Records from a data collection
•••••

-- ==== Sys2Proof/Machine/Figures.lean ====
section
/-! DEFINITION. The meanings of the 15 figure codes (43_decoder_figures.md R106 to R120): the lookup branch of R60. The entries that
look odd are the source's (R23). -/

namespace Sys2Proof.Machine

/-- `CHR02`, `DECODE(2)` (R106). -/
def execChr02 (s : State) : Host.Outcome State Fault Refusal := .next (s.lookupEmit 0b000010#6)

/-- `CHR07`, `DECODE(7)` (R107). -/
def execChr07 (s : State) : Host.Outcome State Fault Refusal := .next (s.lookupEmit 0b000111#6)

/-- `CHR10`, `DECODE(10)` (R108). -/
def execChr10 (s : State) : Host.Outcome State Fault Refusal := .next (s.lookupEmit 0b001010#6)

/-- `CHR11`, `DECODE(11)` (R109). -/
def execChr11 (s : State) : Host.Outcome State Fault Refusal := .next (s.lookupEmit 0b001011#6)

/-- `CHR14`, `DECODE(14)` (R110). -/
def execChr14 (s : State) : Host.Outcome State Fault Refusal := .next (s.lookupEmit 0b001110#6)

/-- `CHR15`, `DECODE(15)` (R111). -/
def execChr15 (s : State) : Host.Outcome State Fault Refusal := .next (s.lookupEmit 0b001111#6)

/-- `CHR18`, `DECODE(18)` (R112). -/
def execChr18 (s : State) : Host.Outcome State Fault Refusal := .next (s.lookupEmit 0b010010#6)

/-- `CHR19`, `DECODE(19)` (R113). -/
def execChr19 (s : State) : Host.Outcome State Fault Refusal := .next (s.lookupEmit 0b010011#6)

/-- `CHR22`, `DECODE(22)` (R114). -/
def execChr22 (s : State) : Host.Outcome State Fault Refusal := .next (s.lookupEmit 0b010110#6)

/-- `CHR23`, `DECODE(23)` (R115). -/
def execChr23 (s : State) : Host.Outcome State Fault Refusal := .next (s.lookupEmit 0b010111#6)

/-- `CHR26`, `DECODE(26)` (R116). -/
def execChr26 (s : State) : Host.Outcome State Fault Refusal := .next (s.lookupEmit 0b011010#6)

/-- `CHR27`, `DECODE(27)` (R117). -/
def execChr27 (s : State) : Host.Outcome State Fault Refusal := .next (s.lookupEmit 0b011011#6)

/-- `CHR30`, `DECODE(30)` (R118). -/
def execChr30 (s : State) : Host.Outcome State Fault Refusal := .next (s.lookupEmit 0b011110#6)

/-- `CHR34`, `DECODE(34)` (R119). -/
def execChr34 (s : State) : Host.Outcome State Fault Refusal := .next (s.lookupEmit 0b100010#6)

/-- `CHR38`, `DECODE(38)` (R120). -/
def execChr38 (s : State) : Host.Outcome State Fault Refusal := .next (s.lookupEmit 0b100110#6)

end Sys2Proof.Machine
end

•••••

If a line in the data above includes the string "Machine", copy it.

# SOLUTION FOR THIS TASK
-- ==== Sys2Proof/Machine/Figures.lean ====
namespace Sys2Proof.Machine
end Sys2Proof.Machine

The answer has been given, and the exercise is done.